Studio album by Oxbow
- Released: June 19, 2007
- Studio: Record Plant (Sausalito, CA); San Francisco Soundworks (San Francisco, CA);
- Genre: Experimental rock; noise rock; art rock; blues rock;
- Length: 45:35
- Label: Hydra Head
- Producer: Joe Chiccarelli, Niko Wenner

Oxbow chronology
| An Evil Heat (2002) | The Narcotic Story (2007) | Thin Black Duke (2017) |

= The Narcotic Story =

The Narcotic Story is the sixth studio album by American experimental rock band Oxbow. It was their first to be released through Hydra Head Records and would be their last full-length album until Thin Black Duke, released a decade later.
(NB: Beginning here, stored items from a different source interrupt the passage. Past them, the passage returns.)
-- ==== Sys2Proof/Machine/Dispatcher.lean ====
section
/-! DEFINITION. The dispatcher (R52 to R80), the start and the retirement of firings (R28, R34, R47, R49), rounds
(R182), and the counting and claiming of channel slots (R40 to R42, R429, R430). -/

namespace Sys2Proof.Machine

/-! ## Insertion and guards -/

/-- The fault of a record or counter that its atomic unit cannot read (R444, R446). (DESIGN CHOICE, log 100) -/
def lineTrap (va k : Nat) : Trap := { trapAt Cls.uncorr va with info := keyPa k }

namespace State

/-- A new firing identifier of a die's dispatcher (R29). (DESIGN CHOICE, log 106) -/
def newId (s : State) (d : Nat) : Word × State :=
  let x := s.die d
  (BitVec.ofNat 64 (d / 16 * 2 ^ 55 + d % 16 * 2 ^ 51 + x.inserted % 2 ^ 51), s.setDie d { x with inserted := x.inserted + 1 })

/-- A firing enters Pending: a watch entry of the word's cassette, or a reading every 256 ck (R103). -/
def enterPending (s : State) (f : Firing) : State :=
  let w := match f.guard with
    | .sync c _ _ => decide (s.watchUse (casOf c) < 1024)
    | _ => true
  let s := s.setFir { f with stage := .pending, watched := w }
  if w then s else s.plan (s.time.toNat + 256) (.releaseNotice f.key)

end State

/-- FIRING_INSERT (R33, R52, R425): the firing reaches its dispatcher. -/
def execFiringInsert (key : Nat) (s : State) : Out :=
  match s.fir? key with
  | none => .fault .noSuchStep
  | some f =>
    if f.stage != .made then .fault .notDue
    else if f.src == .post && !writeReady s key f.sender 0 0 (some .die) then .next (s.planNow (.firingInsert key))
    else
      let r := s.newId f.die
      let f := { f with id := r.1 }
      let s := r.2
      if f.width > 0 then .next ((s.setFir { f with stage := .composed }).planNow (.tandemStart key))
      else
        let sound := match s.hdrOf (State.dieCore f.die) f.ctx f.hdr with
          | .ok h => h.2
          | .error _ => true
        if f.src == .chan && !sound then .next (s.stopEarly f (trapAt Cls.task 0))
        else if s.guardRec f.ctx f.guard then .next (s.enterReady f)
        else .next (s.enterPending f)

/-- RELEASE_NOTICE (R103): the generation a Pending firing names is reached. -/
def execReleaseNotice (key : Nat) (s : State) : Out :=
  match s.fir? key with
  | none => .fault .noSuchStep
  | some f =>
    if f.stage != .pending then .next s
    else if s.guardRec f.ctx f.guard then .next (s.released f)
    else if f.watched then .next s
    else .next (s.plan (s.time.toNat + 256) (.releaseNotice key))

/-- WATCH_POLL (R103): the dispatcher reads the word of a firing that holds no watch entry. -/
def execWatchPoll (key : Nat) (s : State) : Out :=
  match s.fir? key with
  | none => .fault .noSuchStep
  | some f =>
    if f.stage != .pending || f.watched then .fault .notDue
    else .next (if s.guardRec f.ctx f.guard then s.released f else s)

/-! ## The pop (R57 to R61) -/

namespace State

/-- The head of a bank for a context. -/
def headOf (s : State) (d x b : Nat) : Option Firing := bestHead ((s.readyOf d x).filter (fun f => f.bank == b))

/-- The weight of a context (R59). -/
def weight (s : State) (d x : Nat) : Nat := ((s.die d).cxwt.get x 16).toNat

/-- The context a pop serves (R59): the last one while its share lasts, else the next with a Ready firing. -/
def chooseCtx (s : State) (d : Nat) : Option Nat :=
  let q := s.die d
  let live := fun x => !(s.readyOf d x).isEmpty && decide (0 < s.weight d x)
  if live q.lastCtx && decide (q.popsTaken < s.weight d q.lastCtx) then some q.lastCtx
  else ((List.range 64).map (fun i => (q.lastCtx + 1 + i) % 64)).find? live

/-- The pops counted for the head of a bank (R58): 0 for a head that has just become head. (DEDUCED, log 27) -/
def headCount (s : State) (d x b : Nat) (f : Firing) : Nat :=
  match (s.die d).heads.find (b * 64 + x) with
  | some (k, n) => if k = f.key then n else 0
  | none => 0

/-- The head an ordinary pop takes (R57, R58): the best aged one, or the better of two sampled, and the state after the
samples are drawn. (DESIGN CHOICE, log 17; DEDUCED, log 27) -/
def samplePop (s : State) (d x : Nat) (heads : List Firing) : Option Firing × State :=
  let aged := heads.filter (fun f => decide (s.headCount d x f.bank f ≥ 64))
  if !aged.isEmpty then (bestHead aged, s)
  else
    match heads with
    | [] => (none, s)
    | [f] => (some f, s)
    | _ =>
      let i := s.choice heads.length
      let s := s.dropChoice
      let rest := heads.eraseIdx i
      let j := s.choice rest.length
      (bestHead ((heads[i]?).toList ++ (rest[j]?).toList), s.dropChoice)

/-- The firing a pop of a context takes. In a deterministic context the best of all heads is popped where it is of a DET
actor (R60); where it is not, the pop samples the heads of DET = 0 as an ordinary one does (R174). (DEDUCED, log 82) -/
def choosePop (s : State) (d x : Nat) : Option Firing × State :=
  let heads := (List.range 32).filterMap (s.headOf d x)
  if !s.det x then s.samplePop d x heads
  else match bestHead heads with
    | none => (none, s)
    | some b => if b.head.det then (some b, s) else s.samplePop d x (heads.filter (fun f => !f.head.det))

/-- Count a pop for the other heads of its context (R58), and in the share of the context (R59): one that has no other Ready
firing yields the rest. (DEDUCED, log 27) -/
def countPop (s : State) (d x : Nat) (taken : Firing) : State :=
  let q := s.die d
  let dry := ((s.readyOf d x).filter (fun f => f.key != taken.key)).isEmpty
  s.setDie d { q with
    lastCtx := x
    patienceNow := q.patience
    popsTaken := if dry then 256
      else if q.lastCtx = x ∧ q.popsTaken < s.weight d x then q.popsTaken + 1 else 1
    heads := (List.range 32).foldl (fun h b =>
      match s.headOf d x b with
      | none => h.del (b * 64 + x)
      | some f => if f.key = taken.key then h.del (b * 64 + x) else h.set (b * 64 + x) (f.key, s.headCount d x b f + 1))
      q.heads }

/-! ## Tries, tickets and reservations (R71 to R79) -/

/-- The home slices of elements, each once. -/
def homesOf (s : State) (els : List LockEl) : List Nat :=
  els.foldl (fun l e => if l.contains (s.home e.addr) then l else l ++ [s.home e.addr]) []

/-- One lock request to each home slice of elements (R71). -/
def askHomes (s : State) (key : Nat) (els : List LockEl) (ticket : Option Nat) (homes : List Nat) : State :=
  homes.foldl (fun s h => s.post (.lockReq key h (els.filter (fun e => s.home e.addr == h)) ticket 0) .lockRequest) s

/-- Send the lock requests of a try (R71): one to each home slice of the own package, and one batch to each foreign one;
those to a lost package go unanswered (R433). -/
def startTry (s : State) (f : Firing) (set : List LockEl) : State :=
  let p := f.die / 16
  let near := (s.homesOf set).filter (fun h => !(s.pkg p).lost.contains (pkgOf h))
  let s := s.setFir { f with stage := .acquiring, set := set, got := [], outstanding := near.length, tryFailed := false }
  let s := s.askHomes f.key set f.ticket (near.filter (fun h => pkgOf h == p))
  let pkgs := (near.filter (fun h => pkgOf h != p)).foldl (fun l h => if l.contains (pkgOf h) then l else l ++ [pkgOf h]) []
  let s := pkgs.foldl (fun s q =>
    s.post (.lockBatch f.key q (set.filter (fun e => s.homePkg e.addr == q)) f.ticket) .lockRequest) s
  if near.isEmpty then s.planNow (.tryResult f.key) else s

/-- The set in the order of reservations: package, then element (R77). -/
def insertEl (s : State) (e : LockEl) : List LockEl → List LockEl
  | [] => [e]
  | h :: t =>
    if s.homePkg e.addr < s.homePkg h.addr || (s.homePkg e.addr == s.homePkg h.addr && decide (e.elem < h.elem)) then
      e :: h :: t
    else h :: insertEl s e t

/-- The key of the ticket counter of a context, as seen from a die (R76). -/
def ticketKey (s : State) (d x : Nat) : Nat := physKey (d / 16) (s.ctx x).ticketw.toNat

/-- Why the atomic unit cannot read a line (R444). -/
def lineFails (s : State) (k : Nat) : Option ErrKind :=
  if s.silent.contains (k / 128) then some .silent else if s.isBad k then some .uncorrectable else none

/-- Draw a ticket from the counter of a context (R76), an atomic that the dispatcher numbers as the first core of its
die (R343): the counter goes up by one and the ticket is its new value, as in the worked star run, where the counter goes from 0
to 1 and the firing takes ticket 1. (DEDUCED, log 19) -/
def drawTicket (s : State) (d x : Nat) : Nat × State :=
  let k := s.ticketKey d x
  let t := (s.num k 4 + 1) % 2 ^ 32
  let c := s.core (dieCore d)
  let s := s.setCore (dieCore d) { c with seq := c.seq.set (s.home k) (c.seq.get (s.home k) 0 + 1) }
  (t, (s.setNum k 4 t).soil k 0)

/-- Reservation starts (R75, R77). A firing whose ticket counter cannot be read stops (R444). (DESIGN CHOICE, log 100) -/
def startReservation (s : State) (f : Firing) (set : List LockEl) : State :=
  let k := s.ticketKey f.die f.ctx
  if f.ticket.isNone && (s.lineFails k).isSome then (s.noteBad k).stopEarly f (lineTrap 0 k)
  else
  let r := match f.ticket with
    | some t => (t, s)
    | none => s.drawTicket f.die f.ctx
  (r.2.setFir { f with
    stage := .reserving, ticket := some r.1, set := set, order := set.foldr (s.insertEl) [], rsvd := 0, got := [] }).planNow
    (.reservation f.key)

/-- A defective map stops a firing (R431): its successes and reservations are released, its ticket given up; one granted in
a round no longer holds back its next pass (R182). -/
def mapStop (s : State) (f : Firing) (t : Trap) : State :=
  let s := s.releaseLocks f.die f.ctx f.got .free
  let s := match f.ticket with
    | some n => s.releaseLocks f.die f.ctx f.order (.clear n)
    | none => s
  (s.stopEarly { f with got := [], ticket := none, order := [], rsvd := 0, granted := false } t).nextPass f

/-- A try with the set as the map gives it now (R67, R71). -/
def tryNow (s : State) (f : Firing) : State :=
  match s.exclSet (dieCore f.die) f with
  | .error t => s.mapStop f t
  | .ok set => s.startTry f set

/-- A firing has its set: it waits for a core (R33); the ck is kept for its XWAIT record. -/
def acquired (s : State) (f : Firing) : State :=
  (s.setFir { f with stage := .placing, got := f.set, tryFailed := false, started := s.time }).planNow (.placement f.key)

end State

/-- POP (R57 to R61, R70, R75, R183). -/
def execPop (d : Nat) (s : State) : Out :=
  match s.chooseCtx d with
  | none => .next s
  | some x =>
    match s.choosePop d x with
    | (none, s) => .next s
    | (some f, s) =>
      let s := s.countPop d x f
      let f := { f with firstPop := if f.firstPop = 0 then s.time else f.firstPop, spilled := false }
      let s := if f.head.bound then
          match s.exclSet (State.dieCore d) f with
          | .error t => s.mapStop f t
          | .ok set =>
            let s := if s.det x && f.head.det then s.setCtx x { s.ctx x with detstat := (s.ctx x).detstat ||| 1 } else s
            if f.tries ≥ (s.die d).patienceNow || f.ticket.isSome then s.startReservation f set else s.startTry f set
        else s.acquired { f with set := [], elem := none }
      let s := s.refillBank d f.bank
      .next (if (s.chooseCtx d).isSome then s.planNow (.pop d) else s)

/-- A lock record's fields (R68). -/
def lockTicket (r : Nat) : Nat := r / 2 ^ 32
/-- Held exclusive. -/
def lockExc (r : Nat) : Bool := r / 2 ^ 31 % 2 = 1
/-- Reserved. -/
def lockRsv (r : Nat) : Bool := r / 2 ^ 30 % 2 = 1
/-- Shared holders. -/
def lockShr (r : Nat) : Nat := r % 2 ^ 16

/-- The record without its reservation. -/
def clearRsv (r : Nat) : Nat := if lockRsv r then r - 2 ^ 30 else r

/-- A lock request applied to a record (R72). (DESIGN CHOICE, log 102) -/
def applyLock (r : Nat) (exc : Bool) (ticket : Option Nat) : Option Nat :=
  let mine := ticket == some (lockTicket r)
  if lockRsv r && !mine then none
  else
    let r' := if lockRsv r then clearRsv r else r
    if lockExc r then none
    else if exc then (if lockShr r = 0 then some (r' + 2 ^ 31) else none)
    else if lockShr r < 65535 then some (r' + 1)
    else none

/-- Apply every request of a list, or none (R71). -/
def State.applyLocks (s : State) (els : List LockEl) (ticket : Option Nat) : Option State :=
  match els with
  | [] => some s
  | e :: t =>
    match applyLock (s.num e.addr 8) e.exc ticket with
    | none => none
    | some r => ((s.setNum e.addr 8 r).soil e.addr 0).applyLocks t ticket

/-- A lock request or release that the dispatcher of a die sent to a home slice before this one is still on its way: they arrive
in the order they were sent (R343). -/
def lockBehind (s : State) (tag die home : Nat) : Bool :=
  s.msgs.any (fun m => decide (m.1 < tag) && (match m.2 with
    | .lockReq k h _ _ _ => h == home && (match s.fir? k with | some f => f.die == die | none => false)
    | .lockRel d h _ _ _ => d == die && h == home
    | _ => false))

/-- Why the atomic unit cannot apply a request to some records (R444). -/
def State.locksFail (s : State) (els : List LockEl) : Option ErrKind :=
  if els.any (fun e => s.lineFails e.addr == some .silent) then some .silent
  else if els.any (fun e => (s.lineFails e.addr).isSome) then some .uncorrectable
  else none

/-- LOCK_REQUEST (R71, R72): a slice applies the requests of one try in one step; a foreign package's entry router fans a
batch out to its slices. A record whose line cannot be read is read up to four times more, and then the request fails (R444).
(DESIGN CHOICE, log 100) -/
def execLockRequest (tag : Nat) (s : State) : Out :=
  match s.msg? tag with
  | some (.lockBatch key _ els ticket) => .next ((s.dropMsg tag).askHomes key els ticket (s.homesOf els))
  | some (.lockReq key home els ticket reads) =>
    match s.fir? key with
    | none => .fault .noSuchStep
    | some f =>
      let why := s.locksFail els
      let slow := why == some .silent
      if lockBehind s tag f.die home then .next (s.planNow (.lockRequest tag))
      else if why.isSome && (reads < 4 || (slow && reads < 5)) then
        .next (((els.foldl (fun s e => s.noteBad e.addr) s).setMsg tag (.lockReq key home els ticket (reads + 1))).plan
          (s.time.toNat + if slow then 4096 else 0) (.lockRequest tag))
      else
      let s := s.dropMsg tag
      let r := if why.isSome then none else s.applyLocks els ticket
      let s := r.getD s
      let f := { f with
        outstanding := f.outstanding - 1
        got := if r.isSome then f.got ++ els else f.got
        tryFailed := f.tryFailed || r.isNone }
      let s := s.setFir f
      .next (if f.outstanding = 0 then s.planNow (.tryResult key) else s)
  | _ => .fault .noSuchStep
Co-produced by Joe Chiccarelli and band co-founder Niko Wenner, the album incorporates influences from blues rock and features orchestral music, arranged by Wenner.

== Content ==
Chris Morgan of Treble describes the album as "a post-modernist blues record. The music is complex and unpredictable at times but the direct emotional rawness of the most acid-tongued bluesmen is intact and very plainly laid bare like a dumped corpse on a dirt road. It’s hushed and thin but can fill the biggest space with claustrophobic dread in no time." The blues influence is also noted by Brain Howe of Pitchfork: "The Narcotic Story fully embraces a sort of slow-burning, infernal blues. It's a malign transmission, sparser than Oxbow's more metallic styles, and, paradoxically, much heavier." The "musical subtleties" of the album were highlighted by a Drowned in Sound critic: "Strings spill, weeping barroom pianos plink dolefully and the noise of Neurosis tuning up in Hell with razor-wire for plectrums is succeeded by a band becoming comfortable in their own skins; cohesive, essential, even accessible."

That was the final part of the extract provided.